Sind Ringelblumen bienenfreundlich? Insektenfreundlichkeit und Vorkommen

Bienen und andere Insekten lieben die Ringelblume. Sobald die orangen Blüten die Sonne anbeten, wird sie besucht von Honigbienen, Wildbienen, Schmetterlingen und Hummeln. Andere Nützlinge, wie Florfliegen und Schwebefliegen, mögen die Ringelblume ebenfalls und hier entsteht eine besondere Symbiose: Die ausgewachsenen Fliegen gönnen sich Nektar und Pollen und im Gegenzug fressen ihre Larven Schädlinge von den Blättern der Ringelblume.

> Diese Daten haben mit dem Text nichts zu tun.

-- ==== Sys2Proof/Machine/Operands.lean ====
section
/-! DEFINITION. Element types, operand bytes, their classes, and the checks a word passes before it acts
(10 R218 to R223). -/

namespace Sys2Proof

/-- The width in bits of an element of MODE.TYPE (10 R224; 06 R129). -/
def typeBits (t : Nat) : Nat :=
  match t with
  | 0 => 8 | 1 => 16 | 2 => 32 | 3 => 64
  | 4 => 8 | 5 => 16 | 6 => 32 | 7 => 64
  | 8 => 16 | 9 => 16 | 10 => 32 | 11 => 64
  | 12 => 8 | 13 => 8 | 14 => 4
  | _ => 64

/-- Elements per 64-bit register (10 R230). -/
def typeCount (t : Nat) : Nat := 64 / typeBits t

/-- Signed integer types. -/
def typeSigned (t : Nat) : Bool := decide (t < 4)

/-- i8 to n64 (11 R237, Int). -/
def intTypes : List Nat := List.range 8

/-- f16, bf16, f32, f64 (12 R258). -/
def floatTypes : List Nat := [8, 9, 10, 11]

/-- Whether a type is one of f16, bf16, f32, f64. -/
def isFloat (t : Nat) : Bool := decide (8 ≤ t ∧ t ≤ 11)

/-- The scale of an M-format offset: i4x counts 1 (13 R276). -/
def esize (t : Nat) : Nat := if t = 14 then 1 else typeBits t / 8

/-- Operand classes (10 R219); `vreg`, `vsrcImm`, `geom` and `scalar` are the narrower sets of 07 R164, 11 R253,
12 R266, 13 R282 and 11 R250, R255. -/
inductive Cls where
  | vsrc | vdst | vreg | vsrcImm | geom | base | usrc | udst | scalar | pred | mask | tile
deriving DecidableEq, Repr

/-- The width codes a byte admits: any; one code; that of another byte or a special source, which has no width of its
own and supplies every element of the other byte's group (01 R20, 11 R236; log entry 88 for 12 R270, R272, R274). -/
inductive Widths where
  | any
  | one (c : Nat)
  | like (d : BitVec 8)
deriving DecidableEq, Repr

structure Opd where
  byte : BitVec 8
  cls : Cls
  widths : Widths
deriving DecidableEq, Repr

/-- Width code and register number of an operand byte (10 R218). -/
def opCode (b : BitVec 8) : Nat := b.toNat / 64
def opNum (b : BitVec 8) : Nat := b.toNat % 64
/-- Registers of the group a byte names. -/
def opW (b : BitVec 8) : Nat := 2 ^ opCode b

/-- The register numbers of a class (10 R219). -/
def Cls.admits (c : Cls) (n : Nat) : Bool :=
  match c with
  | .vsrc => true
  | .vdst => decide (n ≤ 56)
  | .vreg => decide (n ≤ 55)
  | .vsrcImm => decide (n ≠ 57 ∧ n ≠ 59)
  | .geom => decide (n = 58 ∨ 60 ≤ n)
  | .base => decide (n ≤ 55 ∨ 60 ≤ n)
  | .usrc => decide (n ≤ 31 ∨ n = 56 ∨ n = 58)
  | .udst => decide (n ≤ 31)
  | .scalar => decide (n ≤ 31)
  | .pred => decide (n ≤ 7)
  | .mask => decide (n ≤ 7)
  | .tile => decide (n ≤ 15)

/-- Whether a class names vector registers. -/
def Cls.isVec (c : Cls) : Bool :=
  match c with
  | .vsrc | .vdst | .vreg | .vsrcImm | .base => true
  | .geom | .usrc | .udst | .scalar | .pred | .mask | .tile => false

/-- Whether a class takes special sources 56 to 63 (10 R218). -/
def Cls.hasSpecial (c : Cls) : Bool :=
  match c with
  | .vsrc | .vdst | .vreg | .vsrcImm | .base | .geom => true
  | .usrc | .udst | .scalar | .pred | .mask | .tile => false

/-- The width code is admitted (10 R218, R219, 0x03). -/
def Opd.widthOk (o : Opd) : Bool :=
  (match o.widths with
   | .any => true
   | .one c => opCode o.byte == c
   | .like d => opCode o.byte == opCode d || (opCode o.byte == 0 && decide (56 ≤ opNum o.byte))) &&
  !(o.cls.hasSpecial && decide (56 ≤ opNum o.byte) && opCode o.byte != 0)

/-- The group is aligned and ends at v55 at most (10 R218, 0x04). -/
def Opd.groupOk (o : Opd) : Bool :=
  !o.cls.isVec || decide (56 ≤ opNum o.byte) ||
    (opNum o.byte % opW o.byte == 0 && decide (opNum o.byte + opW o.byte ≤ 56))

/-- The number lies in the class (10 R219, 0x05). -/
def Opd.classOk (o : Opd) : Bool := o.cls.admits (opNum o.byte)

/-- The byte names `imm` in a class that admits it (01 R21; log entry 25). -/
def Opd.isImm (o : Opd) : Bool := opNum o.byte == 58 && o.cls.admits 58

/-- Access of a register number of 11 R244: 0 unlisted, 1 read only, 2 read and write. -/
def csrKind (n : Nat) : Nat :=
  if n = 0 ∨ n = 1 ∨ n = 0x20 ∨ n = 0x31 then 2
  else if n = 2 ∨ n = 3 ∨ (0x10 ≤ n ∧ n ≤ 0x19) ∨ n = 0x30 ∨ n = 0x32 ∨ n = 0x33 ∨ n = 0x40 then 1
  else 0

Gartentipp für die Ringelblume: Standort, Aussaat und Pflege

Die Ringelblume ist relativ einfach anzubauen und bringt viele Vorteile im Garten. Abgesehen von ihrem ästhetischem Wert wehrt die Ringelblume Schädlinge wie Schnecken, Nematoden und Drahtwürmer ab. Außerdem lockt sie Nützlinge wie Flor- und Schwebefliegen an, deren Larven die Blattläuse auf anderen Pflanzen vertilgen. Eine Win-win-win-Situation also! Falls du Probleme mit Blattläusen o.ä. in deinem Garten hast, versuche es doch einmal mit ein paar Ringelblumen.

Gartentipp für die Ringelblume: Standort, Aussaat und Pflege

Die Ringelblume mag sonnige Standorte mit nährstoffreichen, lockeren Boden. Wie die anderen Wildblumen in der Bee friendly Bienensaat ist die Ringelblume auch ein Lichtkeimer. Das bedeutet, dass die Samen nach der Aussaat Licht benötigen, damit sie keimen. Daher solltest du ausgesäte Ringelblumensamen nicht mit viel Erde bedecken. Optimalerweise solltest du deine Ringelblumensamen zwischen April und Ende Mai aussäen – aber falls du spät dran bist, kannst du sie bis in den August hinein anpflanzen. Die Ringelblume kannst du ohne Probleme im Garten oder im Blumentopf oder -kübel auf dem Balkon kultivieren.

Beim Gießen sollte die Ringelblume lieber etwas zu trocken als zu nass behandelt werden. Kurze Trockenphasen steckt die Garten-Ringelblume problemlos weg, aber Staunässe mag sie so gar nicht. Düngen musst du die Ringelblume eigentlich nicht, wenn du sie denn in nährstoffreichen Boden angepflanzt hast. Falls deine Ringelblume in einer Bienenwiese steht, solltest du ohnehin auf Dünger verzichten, da viele andere bienenfreundliche Wildblumen Dünger nicht vertragen. Abgestorbene Blüten kannst du abzupfen.

Die Ringelblume ist keine mehrjährige Pflanze, daher musst du dir bezüglich der Überwinterung keine Gedanken machen. Falls sie bei dir in einer Wildblumenwiese steht, empfiehlt es sich die Wiese im Herbst zu mähen und den Grünschnitt abzutragen, damit du im nächsten Jahr wieder eine bunte Blumenwiese hast.

Die Ringelblume als Heilpflanze

Die Ringelblume hat abseits vom Garten vielerlei Einsatzmöglichkeiten: Ringelblumensalbe, Ringelblumentee, Ringelblumentinktur, Ringelblumencreme. Außerdem sind die Blüten der Calendula essbar und werden seit Jahrtausenden in Salaten oder zum Färben von Speisen genutzt. Auch bei der Käseherstellung kommen Ringelblumen zum Einsatz.